- **Assignment**:
Go through the records below and show every line with the string "find".

- **Dataset entries**:
————
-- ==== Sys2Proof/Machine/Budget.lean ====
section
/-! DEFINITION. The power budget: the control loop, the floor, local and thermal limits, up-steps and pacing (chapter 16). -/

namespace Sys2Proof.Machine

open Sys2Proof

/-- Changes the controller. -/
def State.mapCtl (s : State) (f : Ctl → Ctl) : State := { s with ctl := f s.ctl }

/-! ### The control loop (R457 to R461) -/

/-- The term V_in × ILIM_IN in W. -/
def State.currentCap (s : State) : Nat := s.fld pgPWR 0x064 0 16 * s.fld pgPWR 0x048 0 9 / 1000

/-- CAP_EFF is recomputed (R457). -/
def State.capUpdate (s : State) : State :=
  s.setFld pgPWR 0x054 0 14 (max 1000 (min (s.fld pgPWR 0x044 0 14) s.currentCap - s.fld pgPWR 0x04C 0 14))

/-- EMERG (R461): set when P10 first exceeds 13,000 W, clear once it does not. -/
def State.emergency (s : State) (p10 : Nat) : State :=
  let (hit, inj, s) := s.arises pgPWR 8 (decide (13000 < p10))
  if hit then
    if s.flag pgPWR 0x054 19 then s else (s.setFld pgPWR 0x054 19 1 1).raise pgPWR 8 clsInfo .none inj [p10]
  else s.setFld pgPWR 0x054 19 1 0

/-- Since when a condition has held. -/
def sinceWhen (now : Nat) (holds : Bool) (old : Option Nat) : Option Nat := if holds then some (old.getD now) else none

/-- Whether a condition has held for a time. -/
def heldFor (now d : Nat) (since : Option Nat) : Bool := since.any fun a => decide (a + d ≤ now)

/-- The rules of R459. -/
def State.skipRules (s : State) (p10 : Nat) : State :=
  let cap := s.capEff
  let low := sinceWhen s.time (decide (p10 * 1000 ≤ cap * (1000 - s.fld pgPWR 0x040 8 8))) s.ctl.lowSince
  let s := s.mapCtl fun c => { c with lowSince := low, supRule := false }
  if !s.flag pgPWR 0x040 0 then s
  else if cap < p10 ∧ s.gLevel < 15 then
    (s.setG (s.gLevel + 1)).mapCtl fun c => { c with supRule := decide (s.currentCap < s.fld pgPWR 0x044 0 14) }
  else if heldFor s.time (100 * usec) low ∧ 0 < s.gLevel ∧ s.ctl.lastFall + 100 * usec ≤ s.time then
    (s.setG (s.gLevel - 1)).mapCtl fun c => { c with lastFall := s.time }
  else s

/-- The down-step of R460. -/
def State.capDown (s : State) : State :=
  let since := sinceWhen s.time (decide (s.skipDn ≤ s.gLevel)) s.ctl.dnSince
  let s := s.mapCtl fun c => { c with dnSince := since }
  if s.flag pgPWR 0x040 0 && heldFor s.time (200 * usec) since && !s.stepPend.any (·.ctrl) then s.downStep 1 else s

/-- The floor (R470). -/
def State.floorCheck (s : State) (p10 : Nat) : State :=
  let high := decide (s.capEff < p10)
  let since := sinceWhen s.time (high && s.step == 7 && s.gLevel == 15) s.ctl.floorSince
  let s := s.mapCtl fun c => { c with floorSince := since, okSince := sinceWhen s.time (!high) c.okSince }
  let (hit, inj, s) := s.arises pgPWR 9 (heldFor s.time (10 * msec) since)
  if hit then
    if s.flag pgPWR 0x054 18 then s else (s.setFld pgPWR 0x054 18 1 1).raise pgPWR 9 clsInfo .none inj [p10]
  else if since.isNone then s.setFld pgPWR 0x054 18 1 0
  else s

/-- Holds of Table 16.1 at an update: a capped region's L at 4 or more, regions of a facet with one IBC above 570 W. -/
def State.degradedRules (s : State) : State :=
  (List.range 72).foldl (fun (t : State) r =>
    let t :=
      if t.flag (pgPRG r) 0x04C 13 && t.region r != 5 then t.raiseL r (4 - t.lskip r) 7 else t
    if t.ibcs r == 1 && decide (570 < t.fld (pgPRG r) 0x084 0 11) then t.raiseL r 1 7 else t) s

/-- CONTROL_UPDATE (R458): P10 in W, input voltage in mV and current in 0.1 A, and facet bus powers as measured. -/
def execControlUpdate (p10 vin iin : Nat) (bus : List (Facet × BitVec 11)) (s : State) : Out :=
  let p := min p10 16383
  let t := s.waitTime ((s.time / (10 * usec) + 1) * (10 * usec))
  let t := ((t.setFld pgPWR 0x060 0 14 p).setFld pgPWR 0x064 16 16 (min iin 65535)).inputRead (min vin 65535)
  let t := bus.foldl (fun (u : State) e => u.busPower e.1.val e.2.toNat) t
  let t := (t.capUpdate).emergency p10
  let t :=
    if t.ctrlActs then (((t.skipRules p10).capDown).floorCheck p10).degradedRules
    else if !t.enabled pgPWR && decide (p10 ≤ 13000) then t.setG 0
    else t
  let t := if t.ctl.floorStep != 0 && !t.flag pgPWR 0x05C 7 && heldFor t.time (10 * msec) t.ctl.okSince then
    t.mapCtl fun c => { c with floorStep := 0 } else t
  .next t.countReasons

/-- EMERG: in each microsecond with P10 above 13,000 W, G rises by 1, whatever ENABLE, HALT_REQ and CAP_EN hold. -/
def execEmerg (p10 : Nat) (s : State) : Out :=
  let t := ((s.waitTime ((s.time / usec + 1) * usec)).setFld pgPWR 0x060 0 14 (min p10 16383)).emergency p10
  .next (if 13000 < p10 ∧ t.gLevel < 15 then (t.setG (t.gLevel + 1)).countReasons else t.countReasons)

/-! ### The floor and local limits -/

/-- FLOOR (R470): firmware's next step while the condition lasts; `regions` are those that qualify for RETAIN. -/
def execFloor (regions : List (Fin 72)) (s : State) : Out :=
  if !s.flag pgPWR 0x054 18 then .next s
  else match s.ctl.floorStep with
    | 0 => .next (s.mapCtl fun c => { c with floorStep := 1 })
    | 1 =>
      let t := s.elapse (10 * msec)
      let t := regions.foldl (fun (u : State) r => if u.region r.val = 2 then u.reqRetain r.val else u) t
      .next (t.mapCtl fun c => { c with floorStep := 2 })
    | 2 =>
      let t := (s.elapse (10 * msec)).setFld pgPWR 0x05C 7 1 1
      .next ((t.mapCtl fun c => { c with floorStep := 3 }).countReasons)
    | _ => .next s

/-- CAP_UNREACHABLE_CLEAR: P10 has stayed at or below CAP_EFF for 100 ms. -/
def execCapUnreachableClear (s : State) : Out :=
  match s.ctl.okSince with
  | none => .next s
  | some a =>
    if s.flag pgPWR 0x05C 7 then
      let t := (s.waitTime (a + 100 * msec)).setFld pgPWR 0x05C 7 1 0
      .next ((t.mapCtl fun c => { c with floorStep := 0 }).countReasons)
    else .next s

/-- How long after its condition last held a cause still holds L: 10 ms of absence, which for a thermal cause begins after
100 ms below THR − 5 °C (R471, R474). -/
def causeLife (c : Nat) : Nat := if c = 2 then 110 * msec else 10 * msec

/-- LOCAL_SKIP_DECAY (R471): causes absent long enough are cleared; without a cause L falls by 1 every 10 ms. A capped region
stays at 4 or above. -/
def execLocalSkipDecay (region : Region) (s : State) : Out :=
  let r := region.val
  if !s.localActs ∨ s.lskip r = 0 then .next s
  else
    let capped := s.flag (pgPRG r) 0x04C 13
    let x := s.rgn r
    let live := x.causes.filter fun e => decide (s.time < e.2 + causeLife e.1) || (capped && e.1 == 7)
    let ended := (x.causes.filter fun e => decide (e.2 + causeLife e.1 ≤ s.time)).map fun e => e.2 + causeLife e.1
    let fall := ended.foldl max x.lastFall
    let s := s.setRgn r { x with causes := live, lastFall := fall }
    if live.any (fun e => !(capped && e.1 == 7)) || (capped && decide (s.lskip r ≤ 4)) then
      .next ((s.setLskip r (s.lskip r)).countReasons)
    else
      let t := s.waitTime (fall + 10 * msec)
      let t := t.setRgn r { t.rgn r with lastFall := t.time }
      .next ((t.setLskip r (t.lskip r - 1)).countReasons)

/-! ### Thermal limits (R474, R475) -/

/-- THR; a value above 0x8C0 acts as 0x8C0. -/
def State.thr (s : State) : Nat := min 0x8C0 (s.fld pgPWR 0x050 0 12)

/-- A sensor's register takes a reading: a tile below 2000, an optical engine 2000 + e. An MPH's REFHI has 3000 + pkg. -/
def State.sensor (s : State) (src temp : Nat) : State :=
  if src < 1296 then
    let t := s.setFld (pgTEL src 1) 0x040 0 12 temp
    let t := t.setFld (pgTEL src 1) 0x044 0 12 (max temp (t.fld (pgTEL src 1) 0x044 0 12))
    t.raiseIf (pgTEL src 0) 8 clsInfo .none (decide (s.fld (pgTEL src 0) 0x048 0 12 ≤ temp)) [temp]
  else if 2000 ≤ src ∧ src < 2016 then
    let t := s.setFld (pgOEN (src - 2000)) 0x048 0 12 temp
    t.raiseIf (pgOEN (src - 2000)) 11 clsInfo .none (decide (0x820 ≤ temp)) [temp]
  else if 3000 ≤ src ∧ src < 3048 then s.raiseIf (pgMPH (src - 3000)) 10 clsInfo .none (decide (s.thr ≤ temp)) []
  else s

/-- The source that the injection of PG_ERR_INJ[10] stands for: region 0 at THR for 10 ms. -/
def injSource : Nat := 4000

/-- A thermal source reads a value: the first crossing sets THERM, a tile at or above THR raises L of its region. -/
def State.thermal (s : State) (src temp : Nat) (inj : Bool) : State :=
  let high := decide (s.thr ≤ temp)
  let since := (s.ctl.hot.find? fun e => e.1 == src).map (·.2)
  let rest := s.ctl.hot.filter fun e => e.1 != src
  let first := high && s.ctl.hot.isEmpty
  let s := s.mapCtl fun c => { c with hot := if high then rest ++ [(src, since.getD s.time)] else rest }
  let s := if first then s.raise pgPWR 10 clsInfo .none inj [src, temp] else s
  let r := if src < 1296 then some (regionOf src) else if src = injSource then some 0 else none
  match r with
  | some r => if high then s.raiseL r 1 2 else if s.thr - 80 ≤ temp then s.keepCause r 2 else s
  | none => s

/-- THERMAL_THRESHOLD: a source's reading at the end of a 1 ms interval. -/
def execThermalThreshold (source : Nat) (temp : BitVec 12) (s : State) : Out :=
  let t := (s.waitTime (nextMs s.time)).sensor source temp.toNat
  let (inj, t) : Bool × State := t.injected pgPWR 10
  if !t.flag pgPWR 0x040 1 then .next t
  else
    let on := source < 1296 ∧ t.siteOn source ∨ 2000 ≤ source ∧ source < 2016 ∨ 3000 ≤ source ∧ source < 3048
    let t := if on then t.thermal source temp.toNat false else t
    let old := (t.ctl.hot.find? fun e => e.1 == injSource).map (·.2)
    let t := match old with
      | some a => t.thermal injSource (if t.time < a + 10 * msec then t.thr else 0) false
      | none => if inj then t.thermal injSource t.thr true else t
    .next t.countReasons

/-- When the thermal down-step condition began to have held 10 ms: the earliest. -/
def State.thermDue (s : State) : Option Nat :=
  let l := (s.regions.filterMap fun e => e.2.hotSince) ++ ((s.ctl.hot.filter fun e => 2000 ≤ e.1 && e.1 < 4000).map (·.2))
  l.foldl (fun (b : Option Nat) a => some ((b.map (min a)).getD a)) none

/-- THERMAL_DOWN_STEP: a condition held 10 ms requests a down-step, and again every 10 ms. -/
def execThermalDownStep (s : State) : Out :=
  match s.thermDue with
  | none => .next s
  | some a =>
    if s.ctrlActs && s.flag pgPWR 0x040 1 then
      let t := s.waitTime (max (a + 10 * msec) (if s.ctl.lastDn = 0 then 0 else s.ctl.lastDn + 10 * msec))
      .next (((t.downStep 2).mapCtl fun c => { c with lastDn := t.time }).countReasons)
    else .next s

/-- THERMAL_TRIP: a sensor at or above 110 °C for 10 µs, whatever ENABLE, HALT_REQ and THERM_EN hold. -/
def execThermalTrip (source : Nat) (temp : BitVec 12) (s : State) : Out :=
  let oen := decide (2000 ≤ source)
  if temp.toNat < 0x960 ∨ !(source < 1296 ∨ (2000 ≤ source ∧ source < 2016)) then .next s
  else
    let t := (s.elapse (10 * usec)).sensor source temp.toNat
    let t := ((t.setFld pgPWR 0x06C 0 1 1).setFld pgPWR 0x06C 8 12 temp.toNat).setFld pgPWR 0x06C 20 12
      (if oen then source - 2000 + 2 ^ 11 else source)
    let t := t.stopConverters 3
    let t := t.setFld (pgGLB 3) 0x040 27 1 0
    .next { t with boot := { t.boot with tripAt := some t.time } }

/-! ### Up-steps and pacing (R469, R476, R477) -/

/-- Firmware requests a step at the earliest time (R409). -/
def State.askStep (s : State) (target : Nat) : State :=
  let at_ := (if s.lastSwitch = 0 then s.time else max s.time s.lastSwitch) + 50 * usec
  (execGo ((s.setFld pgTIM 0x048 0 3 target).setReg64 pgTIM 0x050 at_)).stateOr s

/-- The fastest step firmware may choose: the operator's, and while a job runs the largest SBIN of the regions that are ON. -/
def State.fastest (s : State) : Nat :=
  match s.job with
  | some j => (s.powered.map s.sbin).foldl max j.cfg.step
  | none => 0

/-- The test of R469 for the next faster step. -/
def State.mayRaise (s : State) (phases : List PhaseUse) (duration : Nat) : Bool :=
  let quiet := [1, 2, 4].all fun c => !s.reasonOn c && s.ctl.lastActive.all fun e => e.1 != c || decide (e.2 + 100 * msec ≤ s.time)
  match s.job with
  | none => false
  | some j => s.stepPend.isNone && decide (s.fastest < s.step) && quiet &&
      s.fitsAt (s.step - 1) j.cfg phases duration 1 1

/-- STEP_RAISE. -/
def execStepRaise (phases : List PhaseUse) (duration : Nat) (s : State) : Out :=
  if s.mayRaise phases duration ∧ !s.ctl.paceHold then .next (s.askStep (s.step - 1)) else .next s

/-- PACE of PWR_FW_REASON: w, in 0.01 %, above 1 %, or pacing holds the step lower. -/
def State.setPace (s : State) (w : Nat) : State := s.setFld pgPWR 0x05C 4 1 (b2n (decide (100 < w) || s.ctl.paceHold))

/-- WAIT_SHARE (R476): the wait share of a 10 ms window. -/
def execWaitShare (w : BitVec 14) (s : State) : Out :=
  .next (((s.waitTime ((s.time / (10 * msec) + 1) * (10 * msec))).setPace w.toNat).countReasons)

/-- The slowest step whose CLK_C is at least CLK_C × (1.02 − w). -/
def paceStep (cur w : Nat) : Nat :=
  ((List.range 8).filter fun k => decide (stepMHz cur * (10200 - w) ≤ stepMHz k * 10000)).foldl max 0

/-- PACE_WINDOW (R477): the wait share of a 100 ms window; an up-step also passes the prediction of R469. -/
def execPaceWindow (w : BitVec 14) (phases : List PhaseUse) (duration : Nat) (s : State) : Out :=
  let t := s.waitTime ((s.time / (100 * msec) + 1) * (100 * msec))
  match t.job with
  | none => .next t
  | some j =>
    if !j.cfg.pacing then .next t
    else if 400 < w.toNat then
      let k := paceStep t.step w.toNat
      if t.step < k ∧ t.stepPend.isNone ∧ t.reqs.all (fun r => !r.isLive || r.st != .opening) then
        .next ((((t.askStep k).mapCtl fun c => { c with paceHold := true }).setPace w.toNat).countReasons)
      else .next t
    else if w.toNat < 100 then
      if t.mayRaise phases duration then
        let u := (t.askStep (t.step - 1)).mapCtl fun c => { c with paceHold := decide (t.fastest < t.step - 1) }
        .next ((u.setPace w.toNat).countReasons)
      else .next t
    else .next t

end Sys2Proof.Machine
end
————
- **Finished exercise**:
  let since := (s.ctl.hot.find? fun e => e.1 == src).map (·.2)
    let old := (t.ctl.hot.find? fun e => e.1 == injSource).map (·.2)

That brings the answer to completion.